Stored data entries:
%%

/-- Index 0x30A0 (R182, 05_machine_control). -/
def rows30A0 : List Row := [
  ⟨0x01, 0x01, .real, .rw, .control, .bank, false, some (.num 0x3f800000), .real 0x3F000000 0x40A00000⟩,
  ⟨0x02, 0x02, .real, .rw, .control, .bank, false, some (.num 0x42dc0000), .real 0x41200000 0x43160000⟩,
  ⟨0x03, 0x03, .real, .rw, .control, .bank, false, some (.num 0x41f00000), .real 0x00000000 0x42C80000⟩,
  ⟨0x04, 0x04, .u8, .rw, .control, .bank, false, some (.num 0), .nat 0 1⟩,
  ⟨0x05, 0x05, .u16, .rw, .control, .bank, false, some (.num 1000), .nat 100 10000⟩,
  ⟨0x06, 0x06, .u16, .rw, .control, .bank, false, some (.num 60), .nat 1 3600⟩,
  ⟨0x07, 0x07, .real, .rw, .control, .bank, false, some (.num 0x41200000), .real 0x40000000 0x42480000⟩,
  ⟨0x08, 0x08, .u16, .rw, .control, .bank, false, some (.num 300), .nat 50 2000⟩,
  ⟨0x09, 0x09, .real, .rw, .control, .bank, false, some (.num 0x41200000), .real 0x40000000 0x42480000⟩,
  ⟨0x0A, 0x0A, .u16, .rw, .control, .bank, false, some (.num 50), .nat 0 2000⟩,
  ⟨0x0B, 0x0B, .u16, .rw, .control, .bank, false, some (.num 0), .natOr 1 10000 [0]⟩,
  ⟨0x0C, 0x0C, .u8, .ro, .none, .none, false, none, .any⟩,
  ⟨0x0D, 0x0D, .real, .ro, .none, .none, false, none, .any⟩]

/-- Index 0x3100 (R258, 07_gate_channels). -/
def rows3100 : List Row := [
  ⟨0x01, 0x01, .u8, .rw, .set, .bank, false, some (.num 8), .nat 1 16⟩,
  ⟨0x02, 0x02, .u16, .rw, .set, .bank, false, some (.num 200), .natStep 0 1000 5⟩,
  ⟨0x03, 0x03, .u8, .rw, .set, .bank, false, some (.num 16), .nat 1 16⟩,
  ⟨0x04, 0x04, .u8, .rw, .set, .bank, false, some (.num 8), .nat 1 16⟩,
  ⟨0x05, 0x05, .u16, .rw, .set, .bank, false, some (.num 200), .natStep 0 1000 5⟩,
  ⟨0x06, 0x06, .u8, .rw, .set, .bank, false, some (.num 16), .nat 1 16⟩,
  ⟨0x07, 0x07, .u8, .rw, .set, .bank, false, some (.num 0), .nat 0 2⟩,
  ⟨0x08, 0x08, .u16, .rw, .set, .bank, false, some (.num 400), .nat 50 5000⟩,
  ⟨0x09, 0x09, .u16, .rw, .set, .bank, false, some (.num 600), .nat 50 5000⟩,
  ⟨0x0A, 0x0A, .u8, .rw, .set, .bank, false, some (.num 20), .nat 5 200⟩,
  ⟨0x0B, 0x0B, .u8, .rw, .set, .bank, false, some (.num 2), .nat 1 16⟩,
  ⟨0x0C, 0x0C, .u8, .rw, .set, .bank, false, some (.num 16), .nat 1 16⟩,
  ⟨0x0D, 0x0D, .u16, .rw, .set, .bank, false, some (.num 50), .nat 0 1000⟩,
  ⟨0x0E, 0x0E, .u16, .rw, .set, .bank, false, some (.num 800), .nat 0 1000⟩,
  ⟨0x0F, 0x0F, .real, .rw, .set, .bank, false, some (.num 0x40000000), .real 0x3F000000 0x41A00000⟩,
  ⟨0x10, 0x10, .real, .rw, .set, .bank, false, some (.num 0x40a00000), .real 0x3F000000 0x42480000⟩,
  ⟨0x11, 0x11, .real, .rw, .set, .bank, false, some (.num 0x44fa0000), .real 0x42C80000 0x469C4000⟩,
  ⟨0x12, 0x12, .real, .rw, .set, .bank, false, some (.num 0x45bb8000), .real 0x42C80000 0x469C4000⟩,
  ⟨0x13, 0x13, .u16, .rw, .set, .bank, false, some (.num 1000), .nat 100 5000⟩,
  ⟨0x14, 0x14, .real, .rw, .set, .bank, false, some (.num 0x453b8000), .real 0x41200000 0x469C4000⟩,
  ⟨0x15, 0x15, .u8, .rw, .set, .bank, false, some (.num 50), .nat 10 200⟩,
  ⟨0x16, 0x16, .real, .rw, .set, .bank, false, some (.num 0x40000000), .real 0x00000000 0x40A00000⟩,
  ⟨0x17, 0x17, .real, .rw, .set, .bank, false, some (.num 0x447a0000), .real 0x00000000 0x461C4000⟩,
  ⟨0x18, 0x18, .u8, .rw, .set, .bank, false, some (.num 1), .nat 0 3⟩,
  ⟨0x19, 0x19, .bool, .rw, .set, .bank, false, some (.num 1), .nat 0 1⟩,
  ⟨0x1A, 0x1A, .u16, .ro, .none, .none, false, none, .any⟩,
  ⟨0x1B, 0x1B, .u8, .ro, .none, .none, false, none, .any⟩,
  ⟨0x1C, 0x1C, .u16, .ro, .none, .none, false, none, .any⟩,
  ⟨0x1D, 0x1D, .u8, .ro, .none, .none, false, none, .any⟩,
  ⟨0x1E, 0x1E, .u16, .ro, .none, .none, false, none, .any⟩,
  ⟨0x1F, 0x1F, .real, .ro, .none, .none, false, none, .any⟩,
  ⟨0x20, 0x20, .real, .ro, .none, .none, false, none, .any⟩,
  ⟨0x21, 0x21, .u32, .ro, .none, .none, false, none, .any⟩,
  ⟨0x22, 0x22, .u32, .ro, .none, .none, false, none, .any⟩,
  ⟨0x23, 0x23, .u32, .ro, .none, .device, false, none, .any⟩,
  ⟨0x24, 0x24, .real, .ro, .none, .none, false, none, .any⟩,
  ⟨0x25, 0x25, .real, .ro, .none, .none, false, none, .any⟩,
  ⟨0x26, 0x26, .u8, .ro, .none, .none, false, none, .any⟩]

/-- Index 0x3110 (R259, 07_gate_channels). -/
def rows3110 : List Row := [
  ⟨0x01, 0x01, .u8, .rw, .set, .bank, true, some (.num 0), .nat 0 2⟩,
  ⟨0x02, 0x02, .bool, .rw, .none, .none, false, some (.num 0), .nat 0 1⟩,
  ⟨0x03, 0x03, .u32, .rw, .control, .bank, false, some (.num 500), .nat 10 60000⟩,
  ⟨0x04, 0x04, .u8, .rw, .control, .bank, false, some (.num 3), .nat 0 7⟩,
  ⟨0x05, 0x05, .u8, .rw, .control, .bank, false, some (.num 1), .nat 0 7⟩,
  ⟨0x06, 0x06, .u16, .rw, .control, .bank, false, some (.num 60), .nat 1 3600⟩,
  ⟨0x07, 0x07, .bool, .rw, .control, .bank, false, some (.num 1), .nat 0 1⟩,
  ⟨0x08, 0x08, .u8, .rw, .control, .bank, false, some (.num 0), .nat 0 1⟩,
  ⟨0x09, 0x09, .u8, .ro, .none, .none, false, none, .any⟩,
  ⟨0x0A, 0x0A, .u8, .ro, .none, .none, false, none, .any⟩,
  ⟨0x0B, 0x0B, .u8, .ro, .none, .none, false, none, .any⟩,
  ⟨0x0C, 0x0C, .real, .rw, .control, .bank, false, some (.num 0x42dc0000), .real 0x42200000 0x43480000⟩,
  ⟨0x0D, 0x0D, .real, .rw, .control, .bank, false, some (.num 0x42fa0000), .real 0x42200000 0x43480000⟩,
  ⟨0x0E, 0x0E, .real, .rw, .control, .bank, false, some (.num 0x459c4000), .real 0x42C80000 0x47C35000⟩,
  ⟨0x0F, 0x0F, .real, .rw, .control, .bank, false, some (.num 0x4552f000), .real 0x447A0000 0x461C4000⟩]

%%
%%

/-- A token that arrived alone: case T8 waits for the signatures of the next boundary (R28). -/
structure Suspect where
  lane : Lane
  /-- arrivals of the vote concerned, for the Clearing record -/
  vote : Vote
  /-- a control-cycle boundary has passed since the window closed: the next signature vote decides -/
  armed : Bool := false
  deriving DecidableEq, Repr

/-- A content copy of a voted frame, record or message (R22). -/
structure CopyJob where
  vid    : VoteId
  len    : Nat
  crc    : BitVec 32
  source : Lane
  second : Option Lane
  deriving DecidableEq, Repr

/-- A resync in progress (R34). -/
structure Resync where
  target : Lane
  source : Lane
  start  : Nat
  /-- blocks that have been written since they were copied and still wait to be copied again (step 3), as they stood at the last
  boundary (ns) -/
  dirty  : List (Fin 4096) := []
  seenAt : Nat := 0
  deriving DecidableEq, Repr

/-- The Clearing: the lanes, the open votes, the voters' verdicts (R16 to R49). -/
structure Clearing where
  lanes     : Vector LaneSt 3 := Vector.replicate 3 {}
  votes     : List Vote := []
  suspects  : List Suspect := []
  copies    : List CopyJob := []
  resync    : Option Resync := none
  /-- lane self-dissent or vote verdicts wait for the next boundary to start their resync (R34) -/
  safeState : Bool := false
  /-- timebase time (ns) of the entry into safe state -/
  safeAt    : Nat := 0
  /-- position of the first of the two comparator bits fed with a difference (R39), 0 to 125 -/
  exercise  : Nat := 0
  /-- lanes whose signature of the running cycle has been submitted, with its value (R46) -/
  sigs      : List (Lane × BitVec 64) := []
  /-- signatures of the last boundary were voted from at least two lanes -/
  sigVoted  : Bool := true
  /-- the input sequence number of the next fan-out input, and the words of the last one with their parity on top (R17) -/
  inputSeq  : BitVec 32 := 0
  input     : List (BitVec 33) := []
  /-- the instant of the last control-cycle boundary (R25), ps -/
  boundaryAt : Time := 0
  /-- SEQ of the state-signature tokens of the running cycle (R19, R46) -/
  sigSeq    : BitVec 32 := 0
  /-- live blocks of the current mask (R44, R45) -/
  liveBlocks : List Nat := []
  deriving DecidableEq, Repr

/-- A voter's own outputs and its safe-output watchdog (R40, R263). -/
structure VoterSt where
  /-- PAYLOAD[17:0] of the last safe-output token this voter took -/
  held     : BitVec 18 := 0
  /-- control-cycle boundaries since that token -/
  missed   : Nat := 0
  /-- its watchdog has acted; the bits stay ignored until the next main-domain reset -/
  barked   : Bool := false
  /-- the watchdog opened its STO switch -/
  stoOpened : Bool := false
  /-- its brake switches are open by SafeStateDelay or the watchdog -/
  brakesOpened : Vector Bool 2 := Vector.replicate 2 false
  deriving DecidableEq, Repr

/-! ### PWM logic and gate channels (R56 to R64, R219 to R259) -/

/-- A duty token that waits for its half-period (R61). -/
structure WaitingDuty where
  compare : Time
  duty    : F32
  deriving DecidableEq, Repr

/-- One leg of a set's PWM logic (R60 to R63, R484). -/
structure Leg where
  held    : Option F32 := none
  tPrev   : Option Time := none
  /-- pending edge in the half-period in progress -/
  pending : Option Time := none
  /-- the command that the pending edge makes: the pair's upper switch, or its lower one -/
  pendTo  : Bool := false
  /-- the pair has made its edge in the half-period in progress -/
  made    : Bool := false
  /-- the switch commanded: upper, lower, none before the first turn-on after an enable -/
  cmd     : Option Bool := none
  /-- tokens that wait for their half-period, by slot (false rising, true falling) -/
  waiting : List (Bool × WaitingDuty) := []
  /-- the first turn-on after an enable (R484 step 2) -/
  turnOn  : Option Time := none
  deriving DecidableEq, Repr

%%
%%

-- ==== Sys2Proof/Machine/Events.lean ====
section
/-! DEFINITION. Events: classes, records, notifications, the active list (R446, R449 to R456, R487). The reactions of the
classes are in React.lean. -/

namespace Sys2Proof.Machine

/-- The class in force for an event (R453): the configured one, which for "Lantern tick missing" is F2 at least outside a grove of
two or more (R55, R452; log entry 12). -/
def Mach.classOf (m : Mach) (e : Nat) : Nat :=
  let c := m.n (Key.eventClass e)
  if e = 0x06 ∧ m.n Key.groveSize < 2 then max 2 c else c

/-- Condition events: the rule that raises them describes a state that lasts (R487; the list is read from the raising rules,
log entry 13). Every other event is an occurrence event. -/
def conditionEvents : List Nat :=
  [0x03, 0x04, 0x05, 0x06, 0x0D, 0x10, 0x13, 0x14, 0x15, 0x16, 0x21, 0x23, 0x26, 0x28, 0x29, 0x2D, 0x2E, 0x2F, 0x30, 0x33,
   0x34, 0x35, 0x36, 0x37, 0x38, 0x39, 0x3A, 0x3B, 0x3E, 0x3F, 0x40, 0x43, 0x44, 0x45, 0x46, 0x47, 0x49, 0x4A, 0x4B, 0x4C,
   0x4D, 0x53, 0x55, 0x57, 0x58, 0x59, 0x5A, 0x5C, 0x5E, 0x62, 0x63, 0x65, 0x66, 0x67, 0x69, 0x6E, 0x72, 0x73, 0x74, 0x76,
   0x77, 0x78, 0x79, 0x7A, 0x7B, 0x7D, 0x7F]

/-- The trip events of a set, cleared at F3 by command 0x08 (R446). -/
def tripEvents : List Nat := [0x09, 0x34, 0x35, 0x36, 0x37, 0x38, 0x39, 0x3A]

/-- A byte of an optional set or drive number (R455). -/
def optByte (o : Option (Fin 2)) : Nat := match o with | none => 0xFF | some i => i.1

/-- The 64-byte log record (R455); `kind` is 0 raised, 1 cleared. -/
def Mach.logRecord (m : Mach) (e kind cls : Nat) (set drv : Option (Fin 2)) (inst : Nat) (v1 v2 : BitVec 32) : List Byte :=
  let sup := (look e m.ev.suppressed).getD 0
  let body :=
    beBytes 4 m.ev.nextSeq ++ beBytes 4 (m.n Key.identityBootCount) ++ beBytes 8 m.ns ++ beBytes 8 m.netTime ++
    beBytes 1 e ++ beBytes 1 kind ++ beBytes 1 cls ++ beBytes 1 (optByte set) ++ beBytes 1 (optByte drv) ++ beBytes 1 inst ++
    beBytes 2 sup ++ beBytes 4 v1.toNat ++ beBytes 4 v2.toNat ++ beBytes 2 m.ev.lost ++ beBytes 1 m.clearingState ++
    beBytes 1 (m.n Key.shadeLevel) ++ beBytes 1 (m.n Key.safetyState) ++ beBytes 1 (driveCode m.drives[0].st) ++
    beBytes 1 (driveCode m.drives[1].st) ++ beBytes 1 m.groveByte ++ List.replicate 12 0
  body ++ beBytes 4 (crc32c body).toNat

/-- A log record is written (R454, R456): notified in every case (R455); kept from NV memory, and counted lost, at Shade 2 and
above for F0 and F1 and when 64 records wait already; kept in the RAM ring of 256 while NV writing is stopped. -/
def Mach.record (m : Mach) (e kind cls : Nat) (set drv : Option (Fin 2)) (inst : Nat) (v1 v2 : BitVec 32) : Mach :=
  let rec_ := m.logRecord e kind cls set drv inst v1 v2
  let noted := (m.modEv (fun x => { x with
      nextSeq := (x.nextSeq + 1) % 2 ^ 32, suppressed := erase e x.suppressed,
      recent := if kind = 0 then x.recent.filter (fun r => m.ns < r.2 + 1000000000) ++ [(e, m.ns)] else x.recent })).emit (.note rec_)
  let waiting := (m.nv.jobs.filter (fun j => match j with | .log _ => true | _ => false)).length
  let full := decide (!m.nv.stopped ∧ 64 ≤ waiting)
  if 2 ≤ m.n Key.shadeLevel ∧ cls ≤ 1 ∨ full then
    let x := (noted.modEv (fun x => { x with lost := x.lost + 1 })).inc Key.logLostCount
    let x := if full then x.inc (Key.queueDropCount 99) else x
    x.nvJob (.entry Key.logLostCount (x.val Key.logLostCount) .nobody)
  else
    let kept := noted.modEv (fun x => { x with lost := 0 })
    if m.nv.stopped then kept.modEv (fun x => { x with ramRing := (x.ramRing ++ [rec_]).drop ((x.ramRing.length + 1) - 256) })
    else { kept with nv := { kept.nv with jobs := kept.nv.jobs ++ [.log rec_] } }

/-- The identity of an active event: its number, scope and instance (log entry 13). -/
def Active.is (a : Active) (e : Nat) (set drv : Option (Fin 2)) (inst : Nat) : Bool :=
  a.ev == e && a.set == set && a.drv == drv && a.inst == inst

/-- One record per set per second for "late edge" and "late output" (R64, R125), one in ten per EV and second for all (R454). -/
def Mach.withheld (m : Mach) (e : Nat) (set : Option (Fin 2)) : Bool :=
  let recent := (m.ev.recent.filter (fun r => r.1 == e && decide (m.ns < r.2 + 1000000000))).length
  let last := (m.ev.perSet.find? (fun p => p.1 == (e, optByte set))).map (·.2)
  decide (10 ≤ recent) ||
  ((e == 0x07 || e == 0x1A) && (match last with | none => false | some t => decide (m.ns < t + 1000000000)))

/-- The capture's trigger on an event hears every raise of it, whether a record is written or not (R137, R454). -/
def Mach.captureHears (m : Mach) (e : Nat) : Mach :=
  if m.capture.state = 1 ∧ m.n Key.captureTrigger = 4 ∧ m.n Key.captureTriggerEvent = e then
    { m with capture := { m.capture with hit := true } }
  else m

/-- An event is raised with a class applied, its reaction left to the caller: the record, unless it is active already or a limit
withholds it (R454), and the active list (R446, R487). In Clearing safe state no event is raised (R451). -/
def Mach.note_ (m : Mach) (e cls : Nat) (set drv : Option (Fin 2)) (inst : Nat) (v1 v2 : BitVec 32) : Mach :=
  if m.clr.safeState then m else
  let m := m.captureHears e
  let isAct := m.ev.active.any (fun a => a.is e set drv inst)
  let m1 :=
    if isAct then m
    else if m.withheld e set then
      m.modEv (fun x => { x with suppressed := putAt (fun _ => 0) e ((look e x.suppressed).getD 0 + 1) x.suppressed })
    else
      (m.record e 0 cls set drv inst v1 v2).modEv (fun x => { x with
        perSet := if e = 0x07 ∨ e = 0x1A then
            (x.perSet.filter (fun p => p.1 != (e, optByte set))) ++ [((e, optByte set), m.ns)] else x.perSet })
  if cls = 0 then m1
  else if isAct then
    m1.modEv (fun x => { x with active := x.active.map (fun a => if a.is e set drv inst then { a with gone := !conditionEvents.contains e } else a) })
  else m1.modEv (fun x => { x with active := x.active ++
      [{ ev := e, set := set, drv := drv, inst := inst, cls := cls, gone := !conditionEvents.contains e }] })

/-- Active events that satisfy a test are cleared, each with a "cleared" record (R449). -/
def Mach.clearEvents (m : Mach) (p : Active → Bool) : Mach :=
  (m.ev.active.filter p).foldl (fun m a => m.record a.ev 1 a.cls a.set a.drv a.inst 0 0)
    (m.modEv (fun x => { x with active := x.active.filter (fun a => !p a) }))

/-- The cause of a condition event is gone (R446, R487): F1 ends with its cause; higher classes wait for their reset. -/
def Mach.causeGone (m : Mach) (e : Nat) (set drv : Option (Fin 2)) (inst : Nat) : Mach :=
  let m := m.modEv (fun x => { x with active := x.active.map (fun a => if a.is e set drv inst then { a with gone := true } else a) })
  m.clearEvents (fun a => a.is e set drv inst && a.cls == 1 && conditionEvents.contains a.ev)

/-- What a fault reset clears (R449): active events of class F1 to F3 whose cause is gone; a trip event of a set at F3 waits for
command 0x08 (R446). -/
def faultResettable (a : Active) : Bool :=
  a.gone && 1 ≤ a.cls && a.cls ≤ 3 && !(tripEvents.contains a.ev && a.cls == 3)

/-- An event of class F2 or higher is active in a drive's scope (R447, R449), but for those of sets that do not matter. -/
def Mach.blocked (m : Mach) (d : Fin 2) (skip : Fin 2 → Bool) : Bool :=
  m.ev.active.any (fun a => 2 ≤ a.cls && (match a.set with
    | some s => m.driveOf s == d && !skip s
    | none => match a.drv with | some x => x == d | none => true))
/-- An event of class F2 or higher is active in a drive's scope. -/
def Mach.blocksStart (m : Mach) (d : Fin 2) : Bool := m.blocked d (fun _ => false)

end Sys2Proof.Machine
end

%%

▶ **WHAT THE TASK REQUIRES**: Every line above from the line with "(R182, 05_machine_control). -/" to the line with "(.num 20), .nat", inclusive, must be returned exactly; no other line belongs in the reply.

▶ **ANSWER BOX**:
/-- Index 0x30A0 (R182, 05_machine_control). -/
def rows30A0 : List Row := [
  ⟨0x01, 0x01, .real, .rw, .control, .bank, false, some (.num 0x3f800000), .real 0x3F000000 0x40A00000⟩,
  ⟨0x02, 0x02, .real, .rw, .control, .bank, false, some (.num 0x42dc0000), .real 0x41200000 0x43160000⟩,
  ⟨0x03, 0x03, .real, .rw, .control, .bank, false, some (.num 0x41f00000), .real 0x00000000 0x42C80000⟩,
  ⟨0x04, 0x04, .u8, .rw, .control, .bank, false, some (.num 0), .nat 0 1⟩,
  ⟨0x05, 0x05, .u16, .rw, .control, .bank, false, some (.num 1000), .nat 100 10000⟩,
  ⟨0x06, 0x06, .u16, .rw, .control, .bank, false, some (.num 60), .nat 1 3600⟩,
  ⟨0x07, 0x07, .real, .rw, .control, .bank, false, some (.num 0x41200000), .real 0x40000000 0x42480000⟩,
  ⟨0x08, 0x08, .u16, .rw, .control, .bank, false, some (.num 300), .nat 50 2000⟩,
  ⟨0x09, 0x09, .real, .rw, .control, .bank, false, some (.num 0x41200000), .real 0x40000000 0x42480000⟩,
  ⟨0x0A, 0x0A, .u16, .rw, .control, .bank, false, some (.num 50), .nat 0 2000⟩,
  ⟨0x0B, 0x0B, .u16, .rw, .control, .bank, false, some (.num 0), .natOr 1 10000 [0]⟩,
  ⟨0x0C, 0x0C, .u8, .ro, .none, .none, false, none, .any⟩,
  ⟨0x0D, 0x0D, .real, .ro, .none, .none, false, none, .any⟩]

/-- Index 0x3100 (R258, 07_gate_channels). -/
def rows3100 : List Row := [
  ⟨0x01, 0x01, .u8, .rw, .set, .bank, false, some (.num 8), .nat 1 16⟩,
  ⟨0x02, 0x02, .u16, .rw, .set, .bank, false, some (.num 200), .natStep 0 1000 5⟩,
  ⟨0x03, 0x03, .u8, .rw, .set, .bank, false, some (.num 16), .nat 1 16⟩,
  ⟨0x04, 0x04, .u8, .rw, .set, .bank, false, some (.num 8), .nat 1 16⟩,
  ⟨0x05, 0x05, .u16, .rw, .set, .bank, false, some (.num 200), .natStep 0 1000 5⟩,
  ⟨0x06, 0x06, .u8, .rw, .set, .bank, false, some (.num 16), .nat 1 16⟩,
  ⟨0x07, 0x07, .u8, .rw, .set, .bank, false, some (.num 0), .nat 0 2⟩,
  ⟨0x08, 0x08, .u16, .rw, .set, .bank, false, some (.num 400), .nat 50 5000⟩,
  ⟨0x09, 0x09, .u16, .rw, .set, .bank, false, some (.num 600), .nat 50 5000⟩,
  ⟨0x0A, 0x0A, .u8, .rw, .set, .bank, false, some (.num 20), .nat 5 200⟩,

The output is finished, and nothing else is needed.